# Daisy doesn't sleep in her igloo...



## stepheny_ann12 (Feb 16, 2013)

We brought our new family member home. She seems to be adjusting pretty well. I'm curious as to how normal it is that she does not sleep in her igloo. She curls up in a corner of her cage. She's not liner diving either. Not sure what to make of it.


----------



## sklock65 (Jan 9, 2013)

Hedgies often adjust to their new homes differently. If you just brought her home it's probably nothing to be concerned about...just be sure she is warm enough and maybe try another option (snuggle sack, etc) that she could end up taking a liking to. Congrats on your new spikey baby!


----------



## stepheny_ann12 (Feb 16, 2013)

I do have a sleep bag in the igloo should I just try that without the igloo. And I've checked the temperature and it is close to 80.


----------



## fionas_mommy (Oct 27, 2012)

I know many MIGHT disagree with me but watch the temp isnt TOO warm. watch for splatting lol that may be why shes outside the igloo/snuggle sack. some hedgies (like my Fiona) liked it around 72-73. some do like it around 80. so don't turn the temp down because of what I said...but I mean just be on guard


----------



## reedwoman814 (Mar 4, 2013)

When I brought Aeris home last weekend, I had to pick up the igloo and put her inside for her to realize what it's for. Lol


----------



## sklock65 (Jan 9, 2013)

fionas_mommy said:


> I know many MIGHT disagree with me but watch the temp isnt TOO warm.


I agree completely! 80 is most definitely on the warm/too warm end of the spectrum. I just meant to be sure the temp is within a comfy range which the OP has now confirmed so that's good! I honestly don't think I would take the igloo out...it may just take hedgie a few days to get settled in and/or figure out what she prefers


----------



## SpikeMoose (Dec 9, 2012)

They all have their own funny preferences. Penny loves her igloo, filled with fleece strips, and hates snuggle bags. Milton likes his snuggle bag outside the cage, and things his igloo is a toy.
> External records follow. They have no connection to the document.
-- ==== Sys2Proof/Decode.lean ====
section
/-!
DEFINITION. The decoder and the encoder of instruction chains (spec/03_instruction_words.md).
`pushHalf` takes one halfword at a time, as step 1 of R39 does, so that the fetch of the step and the list decoder
share it. `decodeRaw` is step 2 of R39. Both are total; a refused chain names the halfword and its position (R40).
-/
namespace Sys2Proof

/-- The fields of a whole chain, before its base word is given a meaning. -/
structure Raw where
  page : BitVec 4
  word : Half
  hasXR : Bool
  xr : BitVec 10
  hasXQ : Bool
  guard : BitVec 4
  inv : Bool
  m : BitVec 5
  xis : List (BitVec 10)
deriving DecidableEq, Repr, Inhabited

namespace Raw
/-- Base word [15:10] (R25). -/
def code (r : Raw) : BitVec 6 := r.word.extractLsb' 10 6
/-- Field a, base word [9:5]. -/
def fa (r : Raw) : BitVec 5 := r.word.extractLsb' 5 5
/-- Field b, base word [4:0]. -/
def fb (r : Raw) : BitVec 5 := r.word.extractLsb' 0 5
/-- XR[9:8] (R29). -/
def ahi (r : Raw) : BitVec 2 := r.xr.extractLsb' 8 2
/-- XR[7:6]. -/
def bhi (r : Raw) : BitVec 2 := r.xr.extractLsb' 6 2
/-- XR[5:0]. -/
def xc (r : Raw) : BitVec 6 := r.xr.extractLsb' 0 6
/-- Register named by field a (R29). -/
def a (r : Raw) : Reg := r.ahi ++ r.fa
/-- Register named by field b (R29). -/
def b (r : Raw) : Reg := r.bhi ++ r.fb
/-- Vector register in field a (R119). -/
def va (r : Raw) : VReg := r.fa.extractLsb' 0 4
/-- Vector register in field b. -/
def vb (r : Raw) : VReg := r.fb.extractLsb' 0 4
/-- Vector register in XR[5:0]. -/
def vk (r : Raw) : VReg := r.xc.extractLsb' 0 4
/-- M[3:0]. -/
def vm (r : Raw) : BitVec 4 := r.m.extractLsb' 0 4
/-- Field a is a vector register number, unextended: fields of 16 and above are ILLEGAL (R119). -/
def vecA (r : Raw) : Bool := r.ahi == 0 && decide (r.fa.toNat < 16)
/-- As `vecA`, for field b. -/
def vecB (r : Raw) : Bool := r.bhi == 0 && decide (r.fb.toNat < 16)
/-- As `vecA`, for XR[5:0]. -/
def vecC (r : Raw) : Bool := decide (r.xc.toNat < 16)
/-- M[4] = 0. -/
def laneM (r : Raw) : Bool := r.m.extractLsb' 4 1 == 0
/-- Bit `k` of M. -/
def mbit (r : Raw) (k : Nat) : Bool := r.m.getLsbD k
/-- The XI payloads as one number, the first XI highest (R28). -/
def xiBits (r : Raw) : Word := r.xis.foldl (fun acc x => (acc <<< 10) ||| x.setWidth 64) 0
/-- The immediate before extension: XI payloads, then `base` bits of the base word (R28). -/
def immBits (r : Raw) (base : Nat) : Word := (r.xiBits <<< base) ||| zeroExt base (r.word.setWidth 64)
/-- A signed immediate (R28, R36). -/
def immS (r : Raw) (base : Nat) : Word := signExt (base + 10 * r.xis.length) (r.immBits base)
/-- A zero-extended immediate (R28, R36). -/
def immU (r : Raw) (base : Nat) : Word := zeroExt (base + 10 * r.xis.length) (r.immBits base)
/-- A byte offset: no bits in the base word (R22, R36). -/
def off (r : Raw) : Word := r.immS 0
/-- The number of prefixes of the chain. -/
def nprefix (r : Raw) : Nat := (if r.page == 0 then 0 else 1) + r.hasXR.toNat + r.hasXQ.toNat + r.xis.length
/-- The chain without its operands. -/
def chain (r : Raw) : Chain :=
  { guard := r.guard, inv := r.inv, hasXQ := r.hasXQ, hasXR := r.hasXR, nxi := BitVec.ofNat 2 r.xis.length }
end Raw

/-- The class of an M field of the memory row; class 11 is refused by `memLegal`. -/
def Cls.ofBits (b : BitVec 2) : Cls := if b == 1 then .ordered else if b == 2 then .volatile else .plain
/-- The scope of M[2:0]; scopes 5 to 7 are refused by `memLegal`. -/
def Scope.ofBits (b : BitVec 3) : Scope :=
  if b == 1 then .cluster else if b == 2 then .device else if b == 3 then .system else if b == 4 then .fabric else .core
/-- A memory mode from M (R32). -/
def MemMode.ofBits (m : BitVec 5) : MemMode := ⟨Cls.ofBits (m.extractLsb' 3 2), Scope.ofBits (m.extractLsb' 0 3)⟩
/-- M values that R32 accepts in the memory row. -/
def memLegal (m : BitVec 5) : Bool :=
  m.extractLsb' 3 2 != 3 && decide ((m.extractLsb' 0 3).toNat ≤ 4) && (m.extractLsb' 3 2 != 0 || m.extractLsb' 0 3 == 0)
He will ONLY sleep in the middle of his cage underneath the liner. 
Others seem to have handled the other details of your post, I just figured I'd let you know that that's not unusual!


----------



## reedwoman814 (Mar 4, 2013)

SpikeMoose said:


> He will ONLY sleep in the middle of his cage underneath the liner.


Aeris loves to sleep there. It's the warmest spot in the cage!


----------



## SpikeMoose (Dec 9, 2012)

reedwoman814 said:


> Aeris loves to sleep there. It's the warmest spot in the cage!


That makes sense, it's not the warmest spot in his cage though! He's just a little derpy...


----------



## stepheny_ann12 (Feb 16, 2013)

She seems to sleep in there at night....not in but under the snuggle sack. So maybe I will try somr fleece strips in there. During the day when she sleeps outside the igloo it is a bit warmer in the house in general. She isnt laid out flat though..still looks kinda like a spiky ball. Is it ok to turn her heater down a little? Though it sounds like maybe a quirk...we are still getting use to her and her to us. I have one other question....we have offered her mealwoms, crickets, and a waxworm (I know not to give her too many because of they are high in fat) and she hasn't eaten any of these...I've even put them right in front of her nose. Could it be she is still getting use to us? She has to eating something since her wheel is full of poop again. Sorry for all the inquires just want to make sure we are doing right by her.


----------



## Sugargliderlove (May 27, 2012)

with her not eating the mealies and what not, some hedgies do not like them. Sprinkles ate one mealie and has not touched another one whereas Sonic he has not problem helping himself to the mealie tub when I give him them. you can keep trying with mealies to see if your hedgie will eat them


----------



## Visionist (Mar 7, 2013)

Sugargliderlove said:


> with her not eating the mealies and what not, some hedgies do not like them. Sprinkles ate one mealie and has not touched another one whereas Sonic he has not problem helping himself to the mealie tub when I give him them. you can keep trying with mealies to see if your hedgie will eat them


My hedgie would not eat any mealworms at all at first, I put some in his food bowl one night and the next time I offered him some he couldn't get enough, he loves them now .


----------